What needs to be done: With the line that contains "def Obligations.RecomputeRecordsMinutes : Prop" as the final line, return every line from the start of the data below exactly.

┄┄┄┄┄┄

/-- R91, in RUNNING: a recompute that is due moves its time on by 60, leaves every section that is not NORMAL alone, keeps each
NORMAL section's state, base and booking, records 0 minutes where it holds an EMPTY record, keeps the recorded minutes where it
holds none and the rate is HELD, and with a rate records the least minutes-to-empty of its 24 positions (R9, R90; with no shift
close in progress), sets the due flag by the booking horizon, and rebuilds the due list. A recompute that is not due changes
nothing (assumption log 1). -/
def Obligations.RecomputeRecordsMinutes : Prop :=
  ∀ (s : State) (due : Nat), s.works → s.tabled → s.creel.nextRecompute = some due →
    (s.del.seconds < due → exec .recompute s = .next s) ∧
    (due ≤ s.del.seconds → ∃ t, exec .recompute s = .next t ∧
      onlyIn [.mon, .pie, .creel, .shift, .line, .frame, .draws] s t ∧
      t.creel.nextRecompute = some (due + 60) ∧ t.creel.slot1 = s.creel.slot1 ∧ t.creel.slot2 = s.creel.slot2 ∧
      t.creel.dueList = t.dueSections.take 16 ∧
      (∀ i, (s.sp i).state ≠ .waiting → (s.sp i).state ≠ .queued → t.sp i = s.sp i) ∧
      ∀ k, 1 ≤ k → k ≤ s.creel.sections.length →
        ((s.sec k).state ≠ .normal → t.sec k = s.sec k) ∧
        ((s.sec k).state = .normal →
          t.sec k = { s.sec k with minutes := (t.sec k).minutes, due := (t.sec k).due } ∧
          ((t.sec k).due = true ↔ ∃ m, (t.sec k).minutes = some m ∧ m ≤ s.cfg.horizon) ∧
          ((s.sec k).base.isSome = true →
            (t.emptyCount k ≠ 0 → (t.sec k).minutes = some 0) ∧
            (t.emptyCount k = 0 → s.rate = none → (t.sec k).minutes = (s.sec k).minutes)) ∧
          (∀ b rate, (s.sec k).base = some b → s.rate = some rate → t.emptyCount k = 0 → s.shift.closing = none →
            let minutes := fun (i : Nat) => min 65535 (t.remainingFrom b i * s.draft / (100 * rate))
            ∃ m, (t.sec k).minutes = some m ∧ (∃ i, 24 * (k - 1) < i ∧ i ≤ 24 * k ∧ m = minutes i) ∧
              ∀ i, 24 * (k - 1) < i → i ≤ 24 * k → m ≤ minutes i)))

/-- R105 and R110, in RUNNING: at its lapse time a booking is gone, its sections unbooked, its slot free and BOOKING_LAPSED raised; at
its timer an exchange ends without a load. Before that the two rows change nothing (assumption log 1). -/
def Obligations.BookingsLapseAndExchangesTimeOut : Prop :=
  (∀ (s : State) (n : Nat), s.works → n = 1 ∨ n = 2 →
    (∀ b, s.slot n = some b → b.lapse ≤ s.del.seconds →
      ∃ t, exec (.bookingLapse n) s = .next t ∧ onlyIn [.creel, .frame] s t ∧
        t.slot n = none ∧ t.slot (3 - n) = s.slot (3 - n) ∧
        t.creel = { s.creel with sections := t.creel.sections, slot1 := t.creel.slot1, slot2 := t.creel.slot2 } ∧
        (∀ k, t.sec k = if k ∈ b.sections then { s.sec k with booking := none } else s.sec k) ∧
        alerted .bookingLapsed (some b.carrier) t) ∧
    ((∀ b, s.slot n = some b → s.del.seconds < b.lapse) → exec (.bookingLapse n) s = .next s)) ∧
  (∀ (s : State) (k : Nat), s.works →
    (∀ due, s.hasSection k = true → (s.sec k).state = .exchanging → (s.sec k).timer = some due →
      due ≤ s.del.seconds → ∃ t, exec (.exchangeTimeout k) s = .next t ∧ endedWithoutLoad k s t) ∧
    ((s.sec k).state ≠ .exchanging ∨ (∀ due, (s.sec k).timer = some due → s.del.seconds < due) →
      exec (.exchangeTimeout k) s = .next s))
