/-! ### Carriers -/

theorem tabled_extendSlot {s : State} (hs : s.tabled) (n c e : Nat) (l : List Nat) : (extendSlot n c e l s).tabled :=
  each_keepsProp State.tabled _ _ (fun k _ h => tabled_modifySec h k _) (tabled_setSlot hs _ _)
theorem tabled_takeBooking {s : State} (hs : s.tabled) (t : Telegram) : (takeBooking t s).tabled := by
  unfold takeBooking
  dsimp only
  split
  · split
    · exact tabled_enqueue hs _ _ _
    · exact tabled_enqueue (tabled_extendSlot hs _ _ _ _) _ _ _
  · exact tabled_enqueue hs _ _ _
theorem tabled_takeBookingDone {s : State} (hs : s.tabled) (t : Telegram) : (takeBookingDone t s).tabled := by
  unfold takeBookingDone
  split
  · exact tabled_freeSlot hs _
  · exact hs
theorem tabled_exchangeRecord {s : State} (hs : s.tabled) (i : Nat) : (exchangeRecord i s).tabled := by
  unfold exchangeRecord
  split
  · exact tabled_bookEnter hs i _ (by decide) (by decide)
  · exact tabled_bookEnter hs i _ (by decide) (by decide)
  · exact tabled_enter hs i _ (mayEnter_other _ _ (by decide) (by decide))
  · exact tabled_bookEnter (tabled_withdrawOrder hs i) i _ (by decide) (by decide)
  all_goals exact hs
theorem tabled_pushLapse {s : State} (hs : s.tabled) (n t : Nat) : (pushLapse n t s).tabled := by
  unfold pushLapse
  split
  · exact tabled_setSlot hs _ _
  · exact hs
theorem tabled_beginExchange {s : State} (hs : s.tabled) (k n c : Nat) : (beginExchange k n c s).tabled :=
  tabled_leaveNormal (tabled_piecingEvent _ (each_keepsProp State.tabled _ _ (fun i _ h => tabled_exchangeRecord h i)
    (tabled_pushLapse (tabled_modifySec hs _ _) _ _))) _
theorem tabled_takeExchangeBegin {s : State} (hs : s.tabled) (t : Telegram) : (takeExchangeBegin t s).tabled := by
  unfold takeExchangeBegin
  split
  · exact tabled_beginExchange hs _ _ _
  · exact tabled_strayCarrier hs
theorem tabled_takeExchangeEnd {s : State} (hs : s.tabled) (t : Telegram) : (takeExchangeEnd t s).tabled := by
  unfold takeExchangeEnd
  repeat' split
  · exact tabled_endLoaded hs _
  · exact tabled_endUnknown hs _
  · exact tabled_strayCarrier hs
  · exact tabled_strayCarrier hs
theorem tabled_carrierRestarted {s : State} (hs : s.tabled) (n : Nat) : (carrierRestarted n s).tabled := by
  have h : (each s.numbers (abandonOf n) s).tabled :=
    each_keepsProp State.tabled _ _ (fun k _ h => by
      unfold abandonOf
      split
      · exact tabled_endUnknown h k
      · exact h) hs
  unfold carrierRestarted
  dsimp only
  split
  · exact tabled_freeSlot h _
  · exact h
theorem tabled_lapse {s : State} (hs : s.tabled) (n : Nat) : (lapse n s).tabled := by
  unfold lapse
  split
  · exact tabled_raiseAlert (tabled_freeSlot hs n) _ _ _
  · exact hs

/-! ### The doff sequencer and the clock -/

/-- An event of the doff sequencer or of the hall line that leaves the tables' blocks alone. -/
theorem tabled_beside {s t : State} (hs : s.tabled) (hm : t.mon = s.mon) (hp : t.pie = s.pie) (hc : t.creel = s.creel)
    (ho : t.port = s.port) : t.tabled := tabled_of_blocks hm hp hc ho hs
theorem tabled_enterRundown {s : State} (hs : s.tabled) : (enterRundown s).tabled := by
  have h : (suspendEngagements (setDoffState .rundown (removeHold .copFull (addHold .doff
      { s with doff := { s.doff with confirmEnd := none, firstClaim := none } })))).tabled :=
    tabled_suspendEngagements (tabled_beside (s := s) hs (by simp) (by simp) (by simp) (by simp))
  exact tabled_beside h (by simp [enterRundown]) (by simp [enterRundown]) (by simp [enterRundown]) (by simp [enterRundown])
theorem tabled_completeDoff {s : State} (hs : s.tabled) : (completeDoff s).tabled := by
  unfold completeDoff
  have h1 : (if s.del.armed = true then articleSwitch s else s).tabled := by
    split
    · exact tabled_articleSwitch hs
    · exact hs
  dsimp only
  generalize (if s.del.armed = true then articleSwitch s else s) = s1 at h1
  have h2 : ∀ d, ({ (enqueue .doffDone 0 [] (countDoff { s1 with doff := { s1.doff with copMark := s1.count } })) with
      doff := d } : State).tabled := fun d => tabled_beside h1 (by simp) (by simp) (by simp) (by simp)
  split
  · exact tabled_suspendEngagements (tabled_beside (tabled_removeHold (h2 _) .doff) rfl rfl rfl rfl)
  · exact tabled_beside (tabled_removeHold (h2 _) .doff) rfl rfl rfl rfl
theorem tabled_judge {s : State} (hs : s.tabled) (n i : Nat) : (judge n i s).tabled := by
  unfold judge
  split
  · rename_i h
    refine tabled_piecingEvent _ (tabled_goDown hs _ i (hasSpindle_of_class ?_))
    intro e
    simp [State.failedStart, e] at h
  · exact hs
theorem tabled_settleEnd {s : State} (hs : s.tabled) : (settleEnd s).tabled :=
  tabled_resumeEngagements (each_keepsProp State.tabled _ _ (fun i _ h => tabled_judge h _ i)
    (tabled_beside hs rfl rfl rfl rfl))
theorem tabled_abandon {s : State} (hs : s.tabled) : (abandon s).tabled :=
  tabled_beside hs (by simp) (by simp) (by simp) (by simp)
theorem tabled_restartCreel {s : State} (hs : s.tabled) : (restartCreel s).tabled := by
  unfold restartCreel
  split
  · exact SameTables.tabled (s := s)
      { spindles := rfl, strips := rfl, flag := rfl, sections := rfl, queue := fun _ => rfl, waiting := fun _ => rfl
        config := rfl } hs
  · exact tabled_announceDue hs
theorem tabled_lineRestart {s : State} (hs : s.tabled) : (lineRestart s).tabled := by
  have h : ({ s with
      line := { s.line.cleared with restartedAt := s.now }, doff := { s.doff with view := [] } } : State).tabled :=
    tabled_beside hs rfl rfl rfl rfl
  have h2 := tabled_restartCreel (tabled_restartPiecing (tabled_enqueue h .stationRestart 0 []))
  exact tabled_beside h2 (by simp [lineRestart]) (by simp [lineRestart]) (by simp [lineRestart]) (by simp [lineRestart])
theorem tabled_runningSecond {s : State} (hs : s.tabled) : (runningSecond s).tabled :=
  tabled_pie (by simp) (by simp) (by simp) (fun x => by cases x <;> simp [runningSecond, State.side])
    (fun x => by cases x <;> simp [runningSecond, State.side]) hs
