/-! ### Piecing -/

@[simp] theorem pieceCall_lineP (x : Side) {s : State} (hs : Line.bounded s.line) : Line.bounded (pieceCall x s).line := by
  unfold pieceCall
  try dsimp only
  (repeat' split) <;>
    first | (simp +contextual (maxDischargeDepth := 20) [hs]; done) | fail
@[simp] theorem enterCalling_lineP (x : Side) {s : State} (hs : Line.bounded s.line) : Line.bounded (enterCalling x s).line := by
  unfold enterCalling
  try dsimp only
  (repeat' split) <;>
    first | (simp +contextual (maxDischargeDepth := 20) [hs]; done) | fail
@[simp] theorem callOrIdle_lineP (x : Side) {s : State} (hs : Line.bounded s.line) : Line.bounded (callOrIdle x s).line := by
  unfold callOrIdle
  try dsimp only
  (repeat' split) <;>
    first | (simp +contextual (maxDischargeDepth := 20) [hs]; done) | fail
@[simp] theorem sendRelease_lineP (x : Side) {s : State} (hs : Line.bounded s.line) : Line.bounded (sendRelease x s).line := by
  unfold sendRelease
  try dsimp only
  (repeat' split) <;>
    first | (simp +contextual (maxDischargeDepth := 20) [hs]; done) | fail
@[simp] theorem sendCancel_lineP (x : Side) {s : State} (hs : Line.bounded s.line) : Line.bounded (sendCancel x s).line := by
  unfold sendCancel
  try dsimp only
  (repeat' split) <;>
    first | (simp +contextual (maxDischargeDepth := 20) [hs]; done) | fail
@[simp] theorem issueOrder_lineP (x : Side) (i : Nat) (asc : Bool) {s : State} (hs : Line.bounded s.line) : Line.bounded (issueOrder x i asc s).line := by
  unfold issueOrder
  try dsimp only
  (repeat' split) <;>
    first | (simp +contextual (maxDischargeDepth := 20) [hs]; done) | fail
@[simp] theorem decideNext_lineP (x : Side) {s : State} (hs : Line.bounded s.line) : Line.bounded (decideNext x s).line := by
  unfold decideNext
  try dsimp only
  (repeat' split) <;>
    first | (simp +contextual (maxDischargeDepth := 20) [hs]; done) | fail
@[simp] theorem notifyOne_lineP (s0 : State) (x : Side) {s : State} (hs : Line.bounded s.line) : Line.bounded (notifyOne s0 x s).line := by
  unfold notifyOne
  try dsimp only
  (repeat' split) <;>
    first | (simp +contextual (maxDischargeDepth := 20) [hs]; done) | fail
@[simp] theorem notify_lineP (s0 : State) {s : State} (hs : Line.bounded s.line) : Line.bounded (notify s0 s).line := by
  unfold notify
  try dsimp only
  (repeat' split) <;>
    first | (simp +contextual (maxDischargeDepth := 20) [hs]; done) | fail
@[simp] theorem piecingEvent_lineP (f : State → State) (h : ∀ s, Line.bounded s.line → Line.bounded (f s).line)
    {s : State} (hs : Line.bounded s.line) : Line.bounded (piecingEvent f s).line := by
  unfold piecingEvent
  simp (maxDischargeDepth := 20) [hs, h]
@[simp] theorem withdrawOf_lineP (x : Side) (i : Nat) {s : State} (hs : Line.bounded s.line) : Line.bounded (withdrawOf x i s).line := by
  unfold withdrawOf
  try dsimp only
  (repeat' split) <;>
    first | (simp +contextual (maxDischargeDepth := 20) [hs]; done) | fail
@[simp] theorem withdrawOrder_lineP (i : Nat) {s : State} (hs : Line.bounded s.line) : Line.bounded (withdrawOrder i s).line := by
  unfold withdrawOrder
  try dsimp only
  (repeat' split) <;>
    first | (simp +contextual (maxDischargeDepth := 20) [hs]; done) | fail
@[simp] theorem suspendOne_lineP (x : Side) {s : State} (hs : Line.bounded s.line) : Line.bounded (suspendOne x s).line := by
  unfold suspendOne
  try dsimp only
  (repeat' split) <;>
    first | (simp +contextual (maxDischargeDepth := 20) [hs]; done) | fail
@[simp] theorem suspendEngagements_lineP  {s : State} (hs : Line.bounded s.line) : Line.bounded (suspendEngagements s).line := by
  unfold suspendEngagements
  try dsimp only
  (repeat' split) <;>
    first | (simp +contextual (maxDischargeDepth := 20) [hs]; done) | fail
@[simp] theorem resumeEngagements_lineP {s : State} (hs : Line.bounded s.line) : Line.bounded (resumeEngagements s).line :=
  foldl_lineP _ _ (fun s x h => by split <;> simp (maxDischargeDepth := 20) [h]) hs
@[simp] theorem endEngagement_lineP (x : Side) {s : State} (hs : Line.bounded s.line) : Line.bounded (endEngagement x s).line := by
  unfold endEngagement
  try dsimp only
  (repeat' split) <;>
    first | (simp +contextual (maxDischargeDepth := 20) [hs]; done) | fail
@[simp] theorem restartEngagement_lineP (x : Side) {s : State} (hs : Line.bounded s.line) : Line.bounded (restartEngagement x s).line := by
  unfold restartEngagement
  try dsimp only
  (repeat' split) <;>
    first | (simp +contextual (maxDischargeDepth := 20) [hs]; done) | fail
@[simp] theorem restartPiecing_lineP  {s : State} (hs : Line.bounded s.line) : Line.bounded (restartPiecing s).line := by
  unfold restartPiecing
  try dsimp only
  (repeat' split) <;>
    first | (simp +contextual (maxDischargeDepth := 20) [hs]; done) | fail
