/-! ### Resets -/

@[simp] theorem configured_frameP (c : Configuration) {s : State} (hs : Frame.sound s.frame) :
    Frame.sound (configured c s).frame := by
  unfold configured
  try dsimp only
  (repeat' split) <;> first | (simp +contextual (maxDischargeDepth := 20) [hs]; done) | fail
@[simp] theorem configured_inputs (c : Configuration) (s : State) :
    (configured c s).frame.run = s.frame.run ∧ (configured c s).frame.maint = s.frame.maint ∧
    (configured c s).frame.levels = s.frame.levels ∧ (configured c s).frame.resetLow = s.frame.resetLow ∧
    (configured c s).frame.holds.notStarted = s.frame.holds.notStarted ∧
    (configured c s).frame.holds.hostHold = s.frame.holds.hostHold := by
  unfold configured
  try dsimp only
  (repeat' split) <;> simp
@[simp] theorem startBlocks_frameP  {s : State} (hs : Frame.sound s.frame) :
    Frame.sound (startBlocks s).frame := by
  unfold startBlocks
  try dsimp only
  (repeat' split) <;> first | (simp +contextual (maxDischargeDepth := 20) [hs]; done) | fail
@[simp] theorem startBlocks_inputs (s : State) :
    (startBlocks s).frame.run = s.frame.run ∧ (startBlocks s).frame.maint = s.frame.maint ∧
    (startBlocks s).frame.levels = s.frame.levels ∧ (startBlocks s).frame.latches = s.frame.latches ∧
    (startBlocks s).frame.resetLow = s.frame.resetLow ∧
    (startBlocks s).frame.holds.notStarted = s.frame.holds.notStarted ∧
    (startBlocks s).frame.holds.hostHold = s.frame.holds.hostHold := by
  unfold startBlocks
  try dsimp only
  (repeat' split) <;> simp
@[simp] theorem started_frameP  {s : State} (hs : Frame.sound s.frame) :
    Frame.sound (started s).frame := by
  unfold started
  try dsimp only
  (repeat' split) <;> first | (simp +contextual (maxDischargeDepth := 20) [hs]; done) | fail
@[simp] theorem started_inputs (s : State) :
    (started s).frame.run = s.frame.run ∧ (started s).frame.maint = s.frame.maint ∧
    (started s).frame.levels = s.frame.levels ∧ (started s).frame.latches = s.frame.latches ∧
    (started s).frame.resetLow = s.frame.resetLow ∧ (started s).frame.holds.hostHold = s.frame.holds.hostHold := by
  unfold started
  try dsimp only
  (repeat' split) <;> simp
@[simp] theorem warmCreel_frameP  {s : State} (hs : Frame.sound s.frame) :
    Frame.sound (warmCreel s).frame := by
  unfold warmCreel
  try dsimp only
  (repeat' split) <;> first | (simp +contextual (maxDischargeDepth := 20) [hs]; done) | fail
@[simp] theorem warmCreel_inputs (s : State) :
    (warmCreel s).frame.run = s.frame.run ∧ (warmCreel s).frame.maint = s.frame.maint ∧
    (warmCreel s).frame.levels = s.frame.levels ∧ (warmCreel s).frame.latches = s.frame.latches ∧
    (warmCreel s).frame.resetLow = s.frame.resetLow ∧
    (warmCreel s).frame.holds.notStarted = s.frame.holds.notStarted ∧
    (warmCreel s).frame.holds.hostHold = s.frame.holds.hostHold := by
  unfold warmCreel
  try dsimp only
  (repeat' split) <;> simp
@[simp] theorem warmDoff_frameP  {s : State} (hs : Frame.sound s.frame) :
    Frame.sound (warmDoff s).frame := by
  unfold warmDoff
  try dsimp only
  (repeat' split) <;> first | (simp +contextual (maxDischargeDepth := 20) [hs]; done) | fail
@[simp] theorem warmDoff_inputs (s : State) :
    (warmDoff s).frame.run = s.frame.run ∧ (warmDoff s).frame.maint = s.frame.maint ∧
    (warmDoff s).frame.levels = s.frame.levels ∧ (warmDoff s).frame.latches = s.frame.latches ∧
    (warmDoff s).frame.resetLow = s.frame.resetLow ∧
    (warmDoff s).frame.holds.notStarted = s.frame.holds.notStarted ∧
    (warmDoff s).frame.holds.hostHold = s.frame.holds.hostHold := by
  unfold warmDoff
  try dsimp only
  (repeat' split) <;> simp
@[simp] theorem warmBlocks_frameP  {s : State} (hs : Frame.sound s.frame) :
    Frame.sound (warmBlocks s).frame := by
  unfold warmBlocks
  try dsimp only
  (repeat' split) <;> first | (simp +contextual (maxDischargeDepth := 20) [hs]; done) | fail
@[simp] theorem warmBlocks_inputs (s : State) :
    (warmBlocks s).frame.run = s.frame.run ∧ (warmBlocks s).frame.maint = s.frame.maint ∧
    (warmBlocks s).frame.levels = s.frame.levels ∧ (warmBlocks s).frame.resetLow = s.frame.resetLow := by
  unfold warmBlocks
  try dsimp only
  (repeat' split) <;> simp
@[simp] theorem warmReset_frameP  {s : State} (hs : Frame.sound s.frame) :
    Frame.sound (warmReset s).frame := by
  unfold warmReset
  try dsimp only
  (repeat' split) <;> first | (simp +contextual (maxDischargeDepth := 20) [hs]; done) | fail
@[simp] theorem warmReset_inputs (s : State) :
    (warmReset s).frame.run = s.frame.run ∧ (warmReset s).frame.maint = s.frame.maint ∧
    (warmReset s).frame.levels = s.frame.levels ∧ (warmReset s).frame.resetLow = s.frame.resetLow := by
  unfold warmReset
  try dsimp only
  (repeat' split) <;> simp

/-! ### Inputs and port -/

@[simp] theorem runActive_frameP {s : State} (hs : Frame.sound s.frame) : Frame.sound (runActive s).frame :=
  foldl_frameP _ _ (fun s x h => by split <;> simp (maxDischargeDepth := 20) [h]) hs
@[simp] theorem runActive_inputs (s : State) :
    (runActive s).frame.run = s.frame.run ∧ (runActive s).frame.maint = s.frame.maint ∧
    (runActive s).frame.levels = s.frame.levels ∧ (runActive s).frame.latches = s.frame.latches ∧
    (runActive s).frame.resetLow = s.frame.resetLow ∧
    (runActive s).frame.holds.notStarted = s.frame.holds.notStarted ∧
    (runActive s).frame.holds.hostHold = s.frame.holds.hostHold :=
  ⟨foldl_keeps (fun s => s.frame.run) _ _ (fun s x => by split <;> simp) s,
   foldl_keeps (fun s => s.frame.maint) _ _ (fun s x => by split <;> simp) s,
   foldl_keeps (fun s => s.frame.levels) _ _ (fun s x => by split <;> simp) s,
   foldl_keeps (fun s => s.frame.latches) _ _ (fun s x => by split <;> simp) s,
   foldl_keeps (fun s => s.frame.resetLow) _ _ (fun s x => by split <;> simp) s,
   foldl_keeps (fun s => s.frame.holds.notStarted) _ _ (fun s x => by split <;> simp) s,
   foldl_keeps (fun s => s.frame.holds.hostHold) _ _ (fun s x => by split <;> simp) s⟩
@[simp] theorem takeRun_frameP (a : Bool) {s : State} (hs : Frame.sound s.frame) : Frame.sound (takeRun a s).frame := by
  have h : Frame.sound { s.frame with run := a } := hs
  unfold takeRun
  dsimp only
  (repeat' split) <;> simp (maxDischargeDepth := 20) [h, hs]
@[simp] theorem takeRun_inputs (a : Bool) (s : State) :
    (takeRun a s).frame.maint = s.frame.maint ∧ (takeRun a s).frame.levels = s.frame.levels ∧
    (takeRun a s).frame.latches = s.frame.latches ∧ (takeRun a s).frame.resetLow = s.frame.resetLow ∧
    (takeRun a s).frame.holds.notStarted = s.frame.holds.notStarted ∧
    (takeRun a s).frame.holds.hostHold = s.frame.holds.hostHold := by
  unfold takeRun
  try dsimp only
  (repeat' split) <;> simp
@[simp] theorem setLevel_frameP (n : Nat) (h : Bool) {s : State} (hs : Frame.sound s.frame) :
    Frame.sound (setLevel n h s).frame := hs
@[simp] theorem setLevel_inputs (n : Nat) (h : Bool) (s : State) :
    (setLevel n h s).frame.run = s.frame.run ∧ (setLevel n h s).frame.maint = s.frame.maint ∧
    (setLevel n h s).frame.latches = s.frame.latches ∧ (setLevel n h s).frame.resetLow = s.frame.resetLow ∧
    (setLevel n h s).frame.holds.notStarted = s.frame.holds.notStarted ∧
    (setLevel n h s).frame.holds.hostHold = s.frame.holds.hostHold := by simp [setLevel]
@[simp] theorem takeFault_frameP (n : Nat) (h : Bool) {s : State} (hs : Frame.sound s.frame) :
    Frame.sound (takeFault n h s).frame := by
  unfold takeFault
  try dsimp only
  (repeat' split) <;> first | (simp +contextual (maxDischargeDepth := 20) [hs]; done) | fail
@[simp] theorem takeFault_inputs (n : Nat) (h : Bool) (s : State) :
    (takeFault n h s).frame.run = s.frame.run ∧ (takeFault n h s).frame.maint = s.frame.maint ∧
    (takeFault n h s).frame.resetLow = s.frame.resetLow ∧
    (takeFault n h s).frame.holds.notStarted = s.frame.holds.notStarted ∧
    (takeFault n h s).frame.holds.hostHold = s.frame.holds.hostHold := by
  unfold takeFault
  try dsimp only
  (repeat' split) <;> simp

┄┄┄┄┄┄

Written solution:
/-- R91, in RUNNING: a recompute that is due moves its time on by 60, leaves every section that is not NORMAL alone, keeps each
NORMAL section's state, base and booking, records 0 minutes where it holds an EMPTY record, keeps the recorded minutes where it
holds none and the rate is HELD, and with a rate records the least minutes-to-empty of its 24 positions (R9, R90; with no shift
close in progress), sets the due flag by the booking horizon, and rebuilds the due list. A recompute that is not due changes
nothing (assumption log 1). -/
def Obligations.RecomputeRecordsMinutes : Prop :=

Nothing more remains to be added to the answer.